Span hit .279/.327/.380 with four home runs, 28 doubles and 11 triples this past season. He added 20 stolen bases. The 29-year-old has a career slash line of .283/.351/.387. He has 47 triples and 110 stolen bases in the first six years of his career.

The speedster has led the league in triples twice, and he has three different seasons with at least 20 stolen bases.

Cincinnati needs speed. Whether it goes with Hamilton or makes a deal for Span, they'd be adding serious speed to the lineup.

Washington is looking for a starting pitcher, and the Reds could interested in dealing a starter in the right circumstance. Homer Bailey's contract is up after next season, and Aroldis Chapman has a team-friendly player option for 2015. If the team can't lock up either pitcher, it could look to trade one of them.

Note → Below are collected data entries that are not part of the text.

/-- Links that a chunk leaves this member on as a partial or as a final chunk; `from_` is the link it came on, none at the
member where it arises. -/
def cOnward (b d : Bytes) (k : Nat) (final : Bool) (from_ : Option Nat) (extra : List Nat) : List Nat :=
  let p := gpMembers b
  let me := gpMe b
  let (blk, _, _) := cChunkOf b d k
  let kids := (List.range (gpChildren b)).map (1 + ·) ++ extra
  if gpTree b then
    if cdReduces d then
      if !final then (if nbValid (gpPrev b) then [0] else [])
      else if cdOp d = 2 then [] else kids
    else if cdOp d = 1 then kids
    else ((if nbValid (gpPrev b) then [0] else []) ++ kids).filter (fun l => some l != from_)
  else if p = 1 then []
  else if cdReduces d then
    if !final then (if me = cOwner d blk then [] else [1])
    else if cdOp d = 3 && (me + 1) % p != cOwner d blk then [1] else []
  else if (me + 1) % p != cOwner d blk then [1] else []

/-- Whether chunk k passes this member as a partial. -/
def cHasPartial (d : Bytes) : Bool := cdReduces d

/-- Every (link, key) this member must send. -/
def cSends (b d : Bytes) (extra : List Nat) : List Nat :=
  let me := gpMe b
  let keyOn : Nat → Bool → List Nat → List Nat := fun k final ls => ls.map (fun l => 2 ^ 40 * l + k * 2 + b2n final)
  (cChunks b d).flatMap (fun k =>
    let (blk, _, _) := cChunkOf b d k
    if cdReduces d then keyOn k false (cOnward b d k false none extra) ++ keyOn k true (cOnward b d k true none extra)
    else if gpTree b && cdOp d = 4 then
      -- a gathered block leaves on every link but the one it came on: all but one unless it arises here
      if blk = me then keyOn k true (cOnward b d k true none extra) else []
    else keyOn k true (cOnward b d k true none extra))

/-- Chunks this member must commit. -/
def cCommits (b d : Bytes) : List Nat := (cChunks b d).filter (fun k => (cDstAddr b d k).isSome)

/-! ## Combining (R237, R303, R316) -/

/-- One element width for masks: the words an element covers are poisoned together. -/
def redMask (ty : Nat) (m : Nat) (words : Nat) : Nat :=
  if ty != 5 then m
  else maskOf ((List.range words).filter (fun i => bit m i || bit m (i / 2 * 2) || bit m (i / 2 * 2 + 1)))

/-- a ⊕ b on whole chunks: payload and mask. -/
def redBytes (d : Bytes) (a b : CPart) : CPart :=
  let mop := cdRed d + 16 * cdType d
  let k := mopBytes mop
  let n := a.data.length
  let data := (List.range (n / k)).flatMap (fun i => natLE k (mopElem mop (fld a.data (i * k) k) (fld b.data (i * k) k)))
  let m := redMask (cdType d) (leNat a.mask ||| leNat b.mask) (n / 8)
  ⟨a.link, data, natLE (maskBytes n) m, a.contrib + b.contrib⟩

/-- This member's own chunk. -/
def State.cOwn (s : State) (b d : Bytes) (k : Nat) : CPart :=
  let (_, _, n) := cChunkOf b d k
  let a := cSrcAddr b d k
  let m := maskOf ((List.range (n / 8)).filter (fun i => s.poisonAt (a + 8 * i)))
  let m := if cdReduces d then redMask (cdType d) m (n / 8) else m
  ⟨0xFF, s.readBytes a n, natLE (maskBytes n) m, 1⟩

/-! ## Sending (R308, R311) -/

/-- Details: DEDUCED, log entry 44. -/
def CInv.link (i : CInv) (l : Nat) : CLink := mget i.links l ⟨0, 4, [], []⟩
def CInv.setLink (i : CInv) (l : Nat) (x : CLink) : CInv := { i with links := mput i.links l x }

/-- Send queued chunks while at most 4 are in flight and credits last; each TOKEN follows its chunk.
Details: DEDUCED, log entry 44. -/
def pumpLink (g l : Nat) : Nat → CInv → State → CInv × State
  | 0, i, s => (i, s)
  | n + 1, i, s =>
    let x := i.link l
    match x.queue with
    | c :: r =>
      if x.out.length < 4 && 0 < x.credits then
        let s := s.sendLive .collective (nbNode x.record) [g, nbTerrace x.record] c.msg
        let s := match c.token with
          | some t => s.sendLive .collective (nbNode x.record) [g, nbTerrace x.record] t
          | none => s
        pumpLink g l n (i.setLink l { x with queue := r, out := x.out ++ [c], credits := x.credits - 1 }) s
      else (i, s)
    | [] => (i, s)

/-- Queue a chunk on links and send what may go. Details: DEDUCED, log entry 44. -/
def State.emit (s : State) (g : Nat) (b : Bytes) (i : CInv) (links : List Nat) (k : Nat) (final : Bool) (x : CPart)
    (token : Bool) : CInv × State :=
  let me := gpMe b
  let msg := chunkMsg 0 g 0 (b2n final) i.inv i.step x.contrib k x.data.length me (x.data ++ x.mask)
  let tok := chunkMsg 2 g 0 (b2n final) i.inv i.step x.contrib k 8 me (natLE 8 (crc64 (x.data ++ x.mask)))
  let c : CChunk := ⟨k * 2 + b2n final, msg, if token then some tok else none, 0, 0⟩
  links.foldl (fun (acc : CInv × State) l =>
    let (i, s) := acc
    let y := i.link l
    pumpLink g l 8 (i.setLink l { y with queue := y.queue ++ [c] }) s) (i, s)

/-- A control message to a neighbour. -/
def State.ctrl (s : State) (g record : Nat) (m : Bytes) : State :=
  s.sendLive .collective (nbNode record) [g, nbTerrace record] m

/-! ## Commit (R313, R316) -/

/-- Commit a verified final chunk: written to its destination with its marks. -/
def State.cCommit (s : State) (g : Nat) (b : Bytes) (i : CInv) (k : Nat) (x : CPart) : CInv × State :=
  match cDstAddr b i.desc k with
  | none => (i, s)
  | some a =>
    if i.committed.contains k then (i, s)
    else
      let m := leNat x.mask
      let s := s.writeCells a (x.data.zipIdx.map (fun (v, j) => (v, bit m (j / 8))))
      let n := x.data.length
      let s := (s.incw F.COLL_COMMITTED_BYTES n).incw (F.COLL_GRP_BYTES_BYTES g) n
      let s := if m != 0 then s.ev F.COLL_EVENTS_POISON else s
      ({ i with committed := sinsert i.committed k, poison := i.poison || m != 0 }, s)

/-- Links of adopted children. -/
def CInv.adopted (i : CInv) : List Nat := (i.links.map (·.1)).filter (9 ≤ ·)

/-- A chunk's result is complete here: committed, and sent on with its TOKEN, but not to a child that is owed it no more or never
was (R321). -/
def State.cFinish (s : State) (g : Nat) (b : Bytes) (i : CInv) (k : Nat) (x : CPart) (from_ : Option Nat) :
    CInv × State :=
  let (i, s) := s.cCommit g b i k x
  let ls := (cOnward b i.desc k true from_ i.adopted).filter (fun l => !i.acked.contains (2 ^ 40 * l + k * 2 + 1))
  s.emit g b i ls k true x (cdReduces i.desc)

/-- Whether the member's part is complete (R314). -/
def CInv.complete (i : CInv) (b : Bytes) : Bool :=
  i.running && cdOp i.desc != 6
    && (cCommits b i.desc).all i.committed.contains
    && (cSends b i.desc i.adopted).all i.acked.contains
    && i.links.all (fun l => l.2.out.isEmpty && l.2.queue.isEmpty)

/-! ## The end of an invocation (R298, R314, R315) -/

/-- Words an engine stages into hold no defined value afterwards; poison marks of the region are gone. -/
def State.scramble (s : State) (a n : Nat) : State :=
  let lo := a / 8
  let hi := (a + n) / 8
  { s with
    undef := s.undef.filter (· < lo) ++ (List.range (hi - lo)).map (lo + ·) ++ s.undef.filter (hi ≤ ·)
    poison := s.poison.filter (fun w => !(lo ≤ w && w < hi)) }

def State.setCur (s : State) (g : Nat) (i : CInv) : State := s.setSlotC g { s.cslot g with cur := some i }

/-- The next queued invocation of a slot becomes current; its op row starts it. -/
def State.nextInv (s : State) (g : Nat) : State :=
  let x := s.cslot g
  match x.cur, x.queue with
  | none, i :: r =>
    let s := s.setSlotC g { x with cur := some i, queue := r }
    (s.wr (F.COLL_GRP_SEQ_INVOCATION g) i.inv).wr (F.COLL_GRP_SEQ_STEP g) i.step
  | _, _ => s

/-- Registers of an ended invocation (Table 13.19); ORIGIN is recorded of an abort alone (R315). -/
def State.endInv (s : State) (g : Nat) (i : CInv) (status : Nat) : State :=
  let s := s.setSlotC g { s.cslot g with cur := none }
  (s.wr (F.COLL_GRP_LAST_STATUS g) status).wr (F.COLL_GRP_LAST_REFETCHES g) (min i.refetches (2 ^ 24 - 1))

/-- Result bitmap of a JOB_BROADCAST's root (R322): ⌈P / 512⌉ × 64 bytes. Details: DESIGN CHOICE, log entry 48. -/
def bitmapBytes (p : Nat) (members : List Nat) : Bytes := natLE ((p + 511) / 512 * 64) (maskOf members)

/-- A JOB_BROADCAST ends: its command completes; the root writes its bitmap first (R322).
Details: DESIGN CHOICE, log entry 48. -/
def State.endBcast (s : State) (g : Nat) (i : CInv) (c : CBcast) (status : Nat) : State :=
  let b := (s.cslot g).live.getD []
  let s := s.endInv g i status
  let s := s.setSlotC g { s.cslot g with up := (i.link 0).record }
  if cdIsRoot b i.desc && (status == St.ok || status == St.partial || status == St.poisonConsumed) then
    let bm := bitmapBytes (gpMembers b) c.members
    let s := s.write c.bitmap bm
    let s := if status == St.partial then s.ev F.COLL_EVENTS_PARTIAL else s
    (s.complete c.handle status 0 (sha3_256 bm)).nextInv g
  else (s.complete c.handle status 0 []).nextInv g

/-- Records of the valid neighbours, each once, without this member and the one on node `from_`. -/
def neighbours (links : List (Nat × CLink)) (me : Nat) (from_ : Option Nat) : List Nat :=
  ((links.map (·.2.record)).filter (fun r => nbValid r && nbIndex r != me && some (nbNode r) != from_)).eraseDups

/-- An ABORT is passed to neighbours, once for each invocation (R315). -/
def State.passAbort (s : State) (g : Nat) (records : List Nat) (m : Bytes) : State :=
  let x := s.cslot g
  let no := (fld m 4 5, fld m 3 1)
  if x.aborted.contains no then s
  else records.foldl (fun s r => s.ctrl g r m) (s.setSlotC g { x with aborted := no :: x.aborted })

/-- ABORT of an invocation with a status and the member where it arose (Table 13.6). -/
def abortMsg (g : Nat) (i : CInv) (status origin : Nat) : Bytes := chunkMsg 6 g 0 0 i.inv i.step 0 0 status origin []

/-- An invocation fails (R315): ABORT goes to the neighbours but the one on the node it came from, staging is discarded, and the
member completes with the status and records where the abort arose. -/
def State.collAbort (s : State) (g status origin : Nat) (from_ : Option Nat) : State :=
  let x := s.cslot g
  match x.cur with
  | none => s
  | some i =>
    let me := gpMe (x.live.getD [])
    let s := s.passAbort g (neighbours i.links me from_) (abortMsg g i status origin)
    let s := s.ev F.COLL_EVENTS_ABORTED
    let s := if status == St.chunkUnrecoverable then s.ev F.COLL_EVENTS_UNRECOVERABLE else s
    let s := (s.endInv g i status).wr (F.COLL_GRP_LAST_ORIGIN g) origin
    match i.bcast with
    | some c => (s.complete c.handle status 0 []).nextInv g
    | none => (i.entries.foldl (fun s e =>
        if (s.es e.1 e.2).phase == .running then s.completeEntry e.1 e.2 status else s) s).nextInv g

/-- A member's part completes when it can (R314, R316); a JOB_BROADCAST member then sends DONE towards the root. -/
def State.collCheck (s : State) (g : Nat) : State :=
  let x := s.cslot g
  match x.cur, x.live with
  | some i, some b =>
    if !i.complete b then s
    else match i.bcast with
      | none =>
        let st := if i.poison then St.poisonConsumed else St.ok
        let s := s.endInv g i st
        (i.entries.foldl (fun s e => s.entryReady e.1 e.2 st) s).nextInv g
      | some c =>
        if cdIsRoot b i.desc then
          let c := { c with members := sinsert c.members (gpMe b) }
          if c.members.length = gpMembers b then s.endBcast g i c (if i.poison then St.poisonConsumed else St.ok)
          else s.setCur g { i with bcast := some c }
        else
          let s := s.ctrl g (i.link 0).record (chunkMsg 7 g 0 0 i.inv i.step 0 0 0 (gpMe b) [])
          s.endBcast g i c (if i.poison then St.poisonConsumed else St.ok)
  | _, _ => s

/-! ## Using a chunk (R304, R310–R313) -/

/-- The tree fold of a chunk: own value, then children in CHILD order, or in arrival order for class 2.
Details: DEDUCED, log entry 44. -/
def treeFold (d : Bytes) (own : CPart) (parts : List CPart) : CPart :=
  let ordered := if cdOrder d = 2 then parts
    else (List.range 9).filterMap (fun l => parts.find? (fun p => p.link == l))
  ordered.foldl (redBytes d) own

/-- A combined value goes on: sent as a partial, or finished where the fold ends, with every member in it (R313).
Details: DEDUCED, log entry 44. -/
def State.cCombined (s : State) (g : Nat) (b : Bytes) (i : CInv) (k : Nat) (v : CPart) : CInv × State :=
  match cOnward b i.desc k false none i.adopted with
  | [] => if v.contrib = gpMembers b then s.cFinish g b i k v none else (i, s)
  | ls => s.emit g b i ls k false v false

/-- Answer for chunk k of an invocation on a link: ACK 3, CREDIT 4, REFETCH 5. -/
def State.answer (s : State) (g : Nat) (b : Bytes) (i : CInv) (l k : Nat) (final : Bool) (kind : Nat) : State :=
  s.ctrl g (i.link l).record (chunkMsg kind g 0 (b2n final) i.inv i.step 0 k 0 (gpMe b) [])

/-- A partial of chunk k has arrived from a link, or a tree leaf starts. A partial keeps its receive slot until it is folded
(R311). Details: DEDUCED, log entry 44. -/
def State.cPartial (s : State) (g : Nat) (b : Bytes) (i : CInv) (k : Nat) (x : Option CPart) : CInv × State :=
  if gpTree b then
    let ps := mget i.parts k [] ++ x.toList
    if ps.length < gpChildren b then ({ i with parts := mput i.parts k ps }, s)
    else
      let s := ps.foldl (fun s p => s.answer g b i p.link k false 4) s
      s.cCombined g b { i with parts := mdel i.parts k } k (treeFold i.desc (s.cOwn b i.desc k) ps)
  else match x with
    | some x => (s.answer g b i x.link k false 4).cCombined g b i k (redBytes i.desc x (s.cOwn b i.desc k))
    | none => s.cCombined g b i k (s.cOwn b i.desc k)

/-- A final chunk and its TOKEN are both here: the result is used only when RESULT_CHECK matches; otherwise it is fetched
again (R313). Details: DEDUCED, log entry 44. -/
def State.cVerify (s : State) (g : Nat) (b : Bytes) (i : CInv) (k : Nat) : CInv × State :=
  match mfind i.finals k, mfind i.tokens k with
  | some x, some t =>
    let i := { i with finals := mdel i.finals k, tokens := mdel i.tokens k }
    if leNat t == crc64 (x.data ++ x.mask) then
      let s := (s.answer g b i x.link k true 3).answer g b i x.link k true 4
      s.cFinish g b { i with used := sinsert i.used (2 ^ 40 * x.link + k * 2 + 1) } k x (some x.link)
    else (i, s.answer g b i x.link k true 5)
  | _, _ => (i, s)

Bailey made $5.35 million last season and is eligible for arbitration this winter, so he is going to get a nice raise. Bailey could be enough to land Span, but it would be tough to justify trading him even if he won't commit to beyond next season.

Span is a stud on defense as well. He and Jay Bruce would be a great duo in center and right field, and the pitchers would love having him behind them.

Washington probably wouldn't be open to dealing him unless they got a front-of-the-rotation starter, so the Reds would have to decide just how valuable Span is if they were interested.